— Given records —
= Beginning of Section =
-- ==== Sys2Proof/Syntax.lean ====
section
/-! DEFINITION. The commands the block takes: one constructor for each row of the opcode table, with the rule its
row names. -/
namespace Sys2Proof
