/-- The effective program window of a carrier: the configured window within the maker's limits; none while it is empty
(R56). -/
def effectiveWindow (s : State) (c : Nat) : Option (Int × Int) :=
  match (carrierAt s c).lomril with
  | none => none
  | some l =>
    let lo := max (windowLow s) l.progTempMin
    let hi := min (windowHigh s) l.progTempMax
    if lo ≤ hi then some (lo, hi) else none

/-- Whether a reading lies inside a carrier's effective window (R33, R56, R456). -/
def readingInside (s : State) (c : Nat) (t : Option Int) : Bool :=
  match effectiveWindow s c, t with
  | some (lo, hi), some t => decide (lo ≤ t) && decide (t ≤ hi)
  | _, _ => false

/-- Whether a die counts as inside its effective program window: the latest housekeeping reading found it inside, and the
effective window is not empty (R33, R56, R77, R460). -/
def insideWindow (s : State) (lun : Nat) : Bool :=
  (effectiveWindow s (carrierOf (lun / 128))).isSome && (lunAt s lun).inside

/-- Whether a carrier's dies answer descriptors: it is trained and powered (R59). -/
def carrierLive (s : State) (c : Nat) : Bool :=
  (carrierAt s c).lomril.isSome && ((carrierAt s c).st == .training || (carrierAt s c).st == .ready
    || (carrierAt s c).st == .inService || (carrierAt s c).st == .outOfService || (carrierAt s c).st == .resuming)

/-! ### Status codes (R70) -/

/-- The descriptor opcodes (R66). -/
def opRead : Nat := 1
/-- PROGRAM (R66). -/
def opProgram : Nat := 2
/-- ERASE (R66). -/
def opErase : Nat := 3
/-- RECHARGE (R66). -/
def opRecharge : Nat := 4
/-- SWEEP (R66). -/
def opSweep : Nat := 5

/-! ### Checks of a descriptor about to start (R50, R67, R75, R82 to R84, R91, R95, R419) -/

/-- Planes that a mask names. -/
def planesIn (mask : Nat) : Nat := mask % 2 + mask / 2 % 2 + mask / 4 % 2 + mask / 8 % 2

/-- The LENGTH a descriptor must have (R66, R67). -/
def requiredLength (l : Lomril) (d : MediaDesc) : Nat :=
  match d.opcode with
  | 1 => (l.pageData + if d.raw then l.pageSpare else 0) * planesIn d.planeMask
  | 2 | 4 => if d.raw then (l.pageData + l.pageSpare) * l.planes else 65536
  | 5 => 4 * d.sweepCount
  | 6 => 4
  | _ => 0

/-- Pages of a block in the mode a descriptor addresses (R53). -/
def pagesInMode (l : Lomril) (pslc : Bool) : Nat := if pslc then pslcPages (geometryOf l) else l.pagesPerBlock

/-- Whether a descriptor's addresses lie within the carrier's geometry (R67). A SWEEP_STEP or SWEEP_COUNT outside its range, a
PLANE_MASK that names no plane of a READ, one that names a plane the die has not, and one that leaves out a plane of a PROGRAM, ERASE or
RECHARGE count as addresses beyond it (log entry 235, DEDUCED). -/
def addressOk (l : Lomril) (d : MediaDesc) : Bool :=
  d.volume < l.volumes && d.lun < l.lunsPerVolume && (5 < d.opcode || decide (d.planeMask < 2 ^ l.planes)) &&
  (match d.opcode with
    | 1 => d.block < l.blocksPerPlane && d.page < pagesInMode l d.pslc && d.planeMask != 0 && (d.autoRetry || d.retryEntry < l.retryEntries)
    | 2 => d.block < l.blocksPerPlane && d.page < pagesInMode l d.pslc && d.planeMask == 2 ^ l.planes - 1
    | 3 => d.block < l.blocksPerPlane && d.planeMask == 2 ^ l.planes - 1
    | 4 => d.block < l.blocksPerPlane && d.page < pagesInMode l false && d.planeMask == 2 ^ l.planes - 1 && !d.pslc
        && !isReserved (geometryOf l) (8 * d.volume + d.lun) d.block
    | 5 => d.block < l.blocksPerPlane && d.page < pagesInMode l d.pslc && 1 ≤ d.sweepStep && d.sweepStep ≤ 16
        && 1 ≤ d.sweepCount && d.sweepCount ≤ 64 && decide (-1024 ≤ d.sweepStart) && decide (d.sweepStart ≤ 1023)
        && decide (d.sweepStart + d.sweepStep * (d.sweepCount - 1 : Nat) ≤ 1023)
    | _ => true)

/-- The LUN of a descriptor within its channel (R48). -/
def descLun (d : MediaDesc) : Nat := 8 * d.volume + d.lun

/-- The block key of a descriptor. -/
def descKey (ch : Nat) (d : MediaDesc) : Nat := blockKey (lunIndex ch (descLun d)) d.block

/-- Whether a descriptor addresses an erase block. -/
def addressesBlock (d : MediaDesc) : Bool := 1 ≤ d.opcode && d.opcode ≤ 5

/-- The BAR2 offset of Media Direct's buffer area (R92). -/
def mdBuffer : Nat := 0x500000

/-- The bytes of Media Direct's buffer area (R92). -/
def mdBufferSize : Nat := 4194304

/-- Whether the word of a Media Direct byte passes its check bits: every byte written, no error (R91, R417). -/
def mdWordOk (m : MediaState) (off : Nat) : Bool :=
  !m.mdBadWords.contains (off / 8) && (List.range 8).all (fun i => (lookup m.mdMem (off / 8 * 8 + i)).isSome)

/-- Bytes of the Media Direct memory. -/
def mdBytes (m : MediaState) (off n : Nat) : Bytes := (List.range n).map (fun i => readAt 0 m.mdMem (off + i))

/-- Whether a run of Media Direct memory reads without an uncorrectable word. -/
def mdRunOk (m : MediaState) (off n : Nat) : Bool := (List.range n).all (fun i => mdWordOk m (off + i))

/-- Whether a Media Direct descriptor's buffer reads without an uncorrectable word (R91, R417); one that runs past the buffer area does
not (R66, log entry 236, DEDUCED). -/
def mdBufferOk (m : MediaState) (off n : Nat) : Bool := decide (off + n ≤ mdBufferSize) && mdRunOk m (mdBuffer + off) n

/-- Bytes written to the Media Direct memory. -/
def mdWrite (m : MediaState) (off : Nat) (b : Bytes) : MediaState :=
  { m with mdMem := b.zipIdx.foldl (fun mem p => insert mem (off + p.2) p.1) m.mdMem
           mdBadWords := m.mdBadWords.filter (fun w => !(off ≤ w * 8 && w * 8 + 8 ≤ off + b.length)) }

/-- Whether the LUN has a suspended erase of the block (R82). -/
def eraseSuspended (s : State) (lun block : Nat) : Bool :=
  match (lunAt s lun).suspended with
  | some r => r.entry.desc.opcode == opErase && r.entry.desc.block == block
  | none => false

/-- Whether a descriptor addresses a block operated in pSLC mode: a reserved one or one of an emergency band (R53, R84). -/
def pslcBlock (s : State) (l : Lomril) (ch : Nat) (d : MediaDesc) : Bool :=
  isReserved (geometryOf l) (descLun d) d.block || s.map.emergencyBlocks.contains (descKey ch d)
    || s.map.core.bands.any (fun p => p.2.stream == .emergency && p.2.blocks.contains (descKey ch d))

/-- The status with which a descriptor ends before anything runs, and none where it starts (R50, R67, R70, R75, R82 to R84, R95). A
PROGRAM of a block with an undefined write pointer ends with NOT_ERASED, and a RECHARGE of a page at or above the write pointer, or of a
block with an undefined one, with RECHARGE_MISMATCH (log entry 237, DEDUCED). -/
def refusalOf (s : State) (ch : Nat) (q : Fin 4) (e : QEntry) : Option Nat :=
  let d := e.desc
  let c := carrierAt s (carrierOf ch)
  let md := q == 3
  match c.lomril with
  | none => some (if md then 0x11 else 0x12)
  | some l =>
    let lun := lunIndex ch (descLun d)
    let b := blockAt s (descKey ch d)
    if md && c.st != .inService && c.st != .outOfService then some 0x11
    else if !carrierLive s (carrierOf ch) then some 0x12
    else if d.opcode = 0 || 10 < d.opcode || !d.reservedZero then some 0x0F
    else if md && c.st == .inService && !(d.opcode == 1 || d.opcode == 5 || d.opcode == 6 || d.opcode == 8) then some 0x0E
    else if d.length != requiredLength l d || d.length = 0xFFFFFFFF then some 0x14
    else if !addressOk l d then some 0x0C
    else if d.opcode == 4 && pslcBlock s l ch d then some 0x0C
    else if md && (d.opcode == 2 || d.opcode == 3) && isReserved (geometryOf l) (descLun d) d.block then some 0x0D
    else if d.opcode == 4 && l.caps % 2 == 0 then some 0x0A
    else if addressesBlock d && b.health != .good then some 0x15
    else if d.opcode == 1 && 2 ≤ q.val && eraseSuspended s lun d.block then some 0x06
    else if md && (d.opcode == 2 || d.opcode == 4) && !insideWindow s lun then some 0x0B
    else if d.opcode == 4 && b.failFlag then some 0x08
    else if d.opcode == 4 && d.first && 4 ≤ b.rch then some 0x09
    else if d.opcode == 2 then
      match b.wp with
      | none => some 0x04
      | some w =>
        if d.page < w then some 0x04 else if w < d.page then some 0x05
        else if md && !mdBufferOk s.media d.buffer d.length then some 0x13 else none
    else if d.opcode == 4 && (b.wp.elim true (fun w => w ≤ d.page)) then some 0x07
    else if d.opcode == 4 && md && !mdBufferOk s.media d.buffer d.length then some 0x13
    else none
= End of Section =
— About this exercise —
Output exactly one stretch of the listing: from the line containing "8 + i)).isSome)" through the line containing "let b := blockAt s (descKey ch d)", both end lines included.

— Reply —
  !m.mdBadWords.contains (off / 8) && (List.range 8).all (fun i => (lookup m.mdMem (off / 8 * 8 + i)).isSome)

/-- Bytes of the Media Direct memory. -/
def mdBytes (m : MediaState) (off n : Nat) : Bytes := (List.range n).map (fun i => readAt 0 m.mdMem (off + i))

/-- Whether a run of Media Direct memory reads without an uncorrectable word. -/
def mdRunOk (m : MediaState) (off n : Nat) : Bool := (List.range n).all (fun i => mdWordOk m (off + i))

/-- Whether a Media Direct descriptor's buffer reads without an uncorrectable word (R91, R417); one that runs past the buffer area does
not (R66, log entry 236, DEDUCED). -/
def mdBufferOk (m : MediaState) (off n : Nat) : Bool := decide (off + n ≤ mdBufferSize) && mdRunOk m (mdBuffer + off) n

/-- Bytes written to the Media Direct memory. -/
def mdWrite (m : MediaState) (off : Nat) (b : Bytes) : MediaState :=
  { m with mdMem := b.zipIdx.foldl (fun mem p => insert mem (off + p.2) p.1) m.mdMem
           mdBadWords := m.mdBadWords.filter (fun w => !(off ≤ w * 8 && w * 8 + 8 ≤ off + b.length)) }

/-- Whether the LUN has a suspended erase of the block (R82). -/
def eraseSuspended (s : State) (lun block : Nat) : Bool :=
  match (lunAt s lun).suspended with
  | some r => r.entry.desc.opcode == opErase && r.entry.desc.block == block
  | none => false

/-- Whether a descriptor addresses a block operated in pSLC mode: a reserved one or one of an emergency band (R53, R84). -/
def pslcBlock (s : State) (l : Lomril) (ch : Nat) (d : MediaDesc) : Bool :=
  isReserved (geometryOf l) (descLun d) d.block || s.map.emergencyBlocks.contains (descKey ch d)
    || s.map.core.bands.any (fun p => p.2.stream == .emergency && p.2.blocks.contains (descKey ch d))

/-- The status with which a descriptor ends before anything runs, and none where it starts (R50, R67, R70, R75, R82 to R84, R95). A
PROGRAM of a block with an undefined write pointer ends with NOT_ERASED, and a RECHARGE of a page at or above the write pointer, or of a
block with an undefined one, with RECHARGE_MISMATCH (log entry 237, DEDUCED). -/
def refusalOf (s : State) (ch : Nat) (q : Fin 4) (e : QEntry) : Option Nat :=
  let d := e.desc
  let c := carrierAt s (carrierOf ch)
  let md := q == 3
  match c.lomril with
  | none => some (if md then 0x11 else 0x12)
  | some l =>
    let lun := lunIndex ch (descLun d)
    let b := blockAt s (descKey ch d)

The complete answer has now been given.